Recently, Chen and Wang proposed a separate improvement to our previous SPR distance algorithm for binary trees called UltraNet (Chen and Wang 2013). We do not compare our algorithms with UltraNet in detail as UltraNet requires binary trees and failed to find the correct SPR distance in 30 of our 40,631 tests. However, our improved algorithm for the SPR distance even without the cluster reduction was significantly faster than UltraNet and our previous algorithm with clustering outperformed UltraNet on 65 of our tests.

Supertree Construction

We attempt to find the minimal SPR supertree for a given set of gene trees, that is, a binary rooted tree on the union of the label sets of the gene trees with the minimal cumulative SPR distance to the gene trees (hereafter, simply minimal SPR distance). When the leaf set of the (partially constructed) supertree differs from that of a gene tree, we ignore unique taxa when computing this distance. If no starting tree is provided to initiate the search, we construct an initial SPR supertree through stepwise addition of taxa and then use global SPR rearrangements to optimize the tree. To construct the initial tree, we begin with the four most common taxa in the input trees and select the tree shape on these four taxa with minimal SPR distance to the projected input trees. We then successively add taxa to the supertree, in decreasing order according to the frequency of occurrence in the gene trees. Each taxon is added in the location that minimizes the SPR distance. When determining this location, we only compute the SPR distance to gene trees containing the new taxon, as the SPR distance between the supertree and other gene trees is unchanged. Once we have constructed an initial SPR supertree (or, alternatively, are supplied an initial tree by the user), we begin the SPR rearrangement phase. For a prespecified number of iterations, we look at the O(n2) trees that can be obtained from the current supertree of n leaves by one SPR operation and select from these the tree with minimal SPR distance. Many of these SPR rearrangements will be obviously flawed, so we incorporate a bipartition constraint to ignore such rearrangements. Any bipartition of the supertree that is supported by at least half of the gene trees containing two or more taxa from each of the two sets induced by the bipartition is considered “fixed”, and SPR rearrangements that disrupt it are disallowed. This greatly decreases the number of considered rearrangements with little effect on the accuracy of the tree search.

Our methods were developed for rooted gene trees, but we provide three options to accommodate the unrooted gene trees that are typically produced by maximum-likelihood and Bayesian phylogenetic approaches. Our first method is to compute the minimal SPR distance between the supertree and any rooting of each gene tree using an exhaustive search of all possible rootings. Second, given a rooted (partial) supertree and unrooted gene tree, we use each bipartition of the gene tree to try and identify the root bipartition of the supertree. We root the gene tree at the bipartition that best matches the supertree root bipartition according to the balanced accuracy score, an average of the similarities between the matching sides of the bipartitions. Suppose that the supertree root bipartition splits the taxa into two groups A and B and a gene tree bipartition splits the taxa into two groups C and D. Then the balanced accuracy of the C|D bipartition when compared with the A|B bipartition is the larger of (|A ∩ C|/2|A ∪ C|) + (|B ∩ D|/2|B ∪ D|) or (|A ∩ D|/2|A ∪ D|) + (|B ∩ C|/2|B ∪ C|), depending on whether A and C or A and D are more closely matched. Third, we can root the gene trees at a set of outgroup taxa, throwing away trees where this outgroup is not monophyletic. We then build a supertree of this reduced tree set and can then, if desired, root the remainder of the trees using our balanced accuracy approach to build a final supertree.

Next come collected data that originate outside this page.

-- ==== Sys2Proof/Tests/Slice0.lean ====
section
/-! SUPPORT. The tests: the checks of WellFormed refuse ill-formed terms; words written out from the spec's encodings decode;
single steps with the results that spec/95_test_vectors.md and the examples of the rules give; and for every statement a
state and operands that meet its hypotheses. `EE` stands for the bytes that come back in a write, which are ignored. -/

namespace Sys2Proof.Tests

set_option Elab.async false

open Sys2Proof.Machine

/-! ### Helpers -/

/-- The reset state with these answers of the PCD to come, and these of the time base. -/
def start (pcd : List Byte) (polls : List Nat) : State :=
  { State.reset with inp := { State.reset.inp with pcd := pcd, polls := polls } }

/-- The host's operand bytes. -/
def withTx (d : List Byte) (s : State) : State :=
  { s with hostBuf := { s.hostBuf with txb := writeAt s.hostBuf.txb 0 d, txLen := Fin.ofNat 66 d.length } }

/-- The transaction buffer's cursor and flags. -/
def withTxn (pos : Fin 66) (isOpen done : Bool) (s : State) : State :=
  { s with txn := { s.txn with pos := pos, isOpen := isOpen, done := done } }

/-- Bytes that come back in a write and are ignored. -/
def ee (n : Nat) : List Byte := List.replicate n 0xEE

/-- The answers to a `transceive` of `n` bytes, up to its poll loop: `framing` is what step 3 reads. -/
def setupAnswers (n : Nat) (framing : Byte) : List Byte := ee (6 + (n + 1) + 4) ++ [0, framing] ++ ee 2

/-- The answers after them: one poll with both flags, the error register, the FIFO level, the data, the bit count. -/
def replyAnswers (error : Byte) (d : List Byte) : List Byte :=
  [0, 0x30, 0, error, 0, BitVec.ofNat 8 d.length, 0] ++ d ++ [0, 0]

/-- The answers to a `compute_crc` over `n` bytes, done at the first poll. -/
def crcAnswers (n : Nat) (low high : Byte) : List Byte := ee (6 + (n + 1) + 2) ++ [0, 4] ++ ee 2 ++ [0, low, 0, high]

/-- The answers of one level without collision, nothing known: the five bytes `d`, the SAK. -/
def levelAnswers (d : List Byte) (sak : Byte) : List Byte :=
  ee 2 ++ setupAnswers 2 0 ++ replyAnswers 0 d ++ crcAnswers 7 0xB9 0x9C
    ++ ee 2 ++ setupAnswers 9 0 ++ replyAnswers 0 [sak, 0xB6, 0xDD] ++ crcAnswers 1 0xB6 0xDD

/-- What the PCD answers in V42-8: one card, no collision. -/
def cardAnswers : List Byte := levelAnswers [0xDE, 0xAD, 0xBE, 0xEF, 0x22] 0x08

/-- The next state of an instruction. -/
def after (i : Instr) (s : State) : State :=
  match exec i s with
  | .next t => t
  | .fault _ | .refused _ => s

/-- What was sent on the bus. -/
def sent (s : State) : List (List Byte) := s.out.bus.map Exchange.sent

/-- The state after a fatal failure. -/
def died : State := State.reset.fatalState .overflow

/-- The state with the scalars of a level. -/
def atLevel (kvb : Byte) (known : BitVec 6) (s : State) : State :=
  { s with sel := { s.sel with kvb := kvb, knownBits := known } }

/-! ### WellFormed -/

theorem test_wf_refuses_nvb_low : Instr.wf (.nvbAnticoll 1 0) = false := by decide

theorem test_wf_refuses_nvb_high : Instr.wf (.nvbAnticoll 6 0) = false := by decide

theorem test_wf_refuses_equal_commands :
    Config.codesDistinct { Config.mfrc522 with cmdMem := 0x0 } = false := by decide

theorem test_wf_refuses_equal_short_frames :
    Config.codesDistinct { Config.mfrc522 with piccWupa := 0x26 } = false := by decide

theorem test_wf_refuses_sel_like_tag :
    Config.codesDistinct { Config.mfrc522 with piccSelCl1 := 0x88 } = false := by decide

theorem test_wf_refuses_sel_like_nvb :
    Config.codesDistinct { Config.mfrc522 with piccSelCl2 := 0x41 } = false := by decide

theorem test_wf_refuses_equal_addresses :
    Config.addressesDistinct { Config.mfrc522 with aColl := 0x01 } = false := by decide

theorem test_wf_default : Config.mfrc522.wf = true := by decide

/-! ### Decoding: words written out from R91, R94, R96, R97, R99 and R106 -/

theorem test_decode_begin :
    decodeTableWord 32 0b00000_000000000000000000000000000 = some .beginTxn := by decide

theorem test_decode_write_byte :
    decodeTableWord 32 0b00001_0000000000000000000_10000010 = some (.writeByte 0x82) := by decide

theorem test_decode_write_bytes :
    decodeTableWord 32 0b00010_000000000000000000000000000 = some .writeBytes := by decide

theorem test_decode_end :
    decodeTableWord 32 0b00011_000000000000000000000000000 = some .endTxn := by decide

theorem test_decode_read_byte :
    decodeTableWord 32 0b00100_000000000000000000000000000 = some .readByte := by decide

theorem test_decode_read_bytes :
    decodeTableWord 32 0b00101_00000000000000000000_0000101 = some (.readBytes 5) := by decide

theorem test_decode_reg_read :
    decodeTableWord 32 0b01000_000000000000000000000_001110 = some (.regRead 0x0E) := by decide

theorem test_decode_reg_read_n :
    decodeTableWord 32 0b01001_000000000000_0000010_00_001001 = some (.regReadN 0x09 2) := by decide

theorem test_decode_reg_write :
    decodeTableWord 32 0b01010_00000000000_00000111_00_001101 = some (.regWrite 0x0D 0x07) := by decide

theorem test_decode_reg_write_n :
    decodeTableWord 32 0b01011_000000000000000000000_001001 = some (.regWriteN 0x09) := by decide

theorem test_decode_reg_set_bits :
    decodeTableWord 32 0b01100_00000000000_10000000_00_001101 = some (.regSetBits 0x0D 0x80) := by decide

theorem test_decode_reg_clear_bits :
    decodeTableWord 32 0b01101_00000000000_10000000_00_001110 = some (.regClearBits 0x0E 0x80) := by decide

theorem test_decode_compute_crc :
    decodeTableWord 32 0b10000_000000000000000000000000000 = some .computeCrc := by decide

theorem test_decode_communicate :
    decodeTableWord 32 0b10001_0000011_1_0_010_101_01000000_0100 = some (.communicate 0x4 0x40 5 2 false true 3) := by decide

theorem test_decode_transceive :
    decodeTableWord 32 0b10010_0000010_1_0_000_111_00000000_0000 = some (.transceive 7 0 false true 2) := by decide

theorem test_decode_request_or_wakeup :
    decodeTableWord 32 0b11000_00000000000000000000000000_1 = some (.requestOrWakeup true) := by decide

Comparative Evaluation and Data Sets

We evaluated the performance of our SPR supertree algorithm against two other approaches: the widely used MRP approach of Baum (1992) and Ragan (1992) and the recently published supertree algorithm of Bansal et al. (2010). Since the RF supertree approach is also based on topological distances between trees, it is an appropriate comparator for our SPR-based method. To construct MRP supertrees, we used the Clann 3.2.2 (Creevey and McInerney 2005) software package to generate matrices for a PAUP* version 4.0b10 (Swofford 2003) parsimony search using 25 iterations of SPR rearrangements (to match the SPR and RF approaches). RF supertrees were constructed using version 2.0 of the software described by Bansal et al. (2010), which uses 25 iterations of SPR rearrangements interleaved with partial data ratchet iterations. In addition to the three basic methods, we tested a variant of SPR supertrees that uses the RF distance as a secondary optimization criterion to break ties when multiple supertrees have the same SPR distance, and tested the SPR and RF supertree methods when the MRP supertree was used as the initial tree. As MRP supertrees are unrooted, we computed the RF and SPR distances for each rooting of the MRP supertree and chose the rooting that gave the minimum value. The three methods were compared in terms of their running time on various data sets as well as their accuracy, either against the known phylogeny in the case of simulated data sets or the three supertree criteria when empirical data sets were used.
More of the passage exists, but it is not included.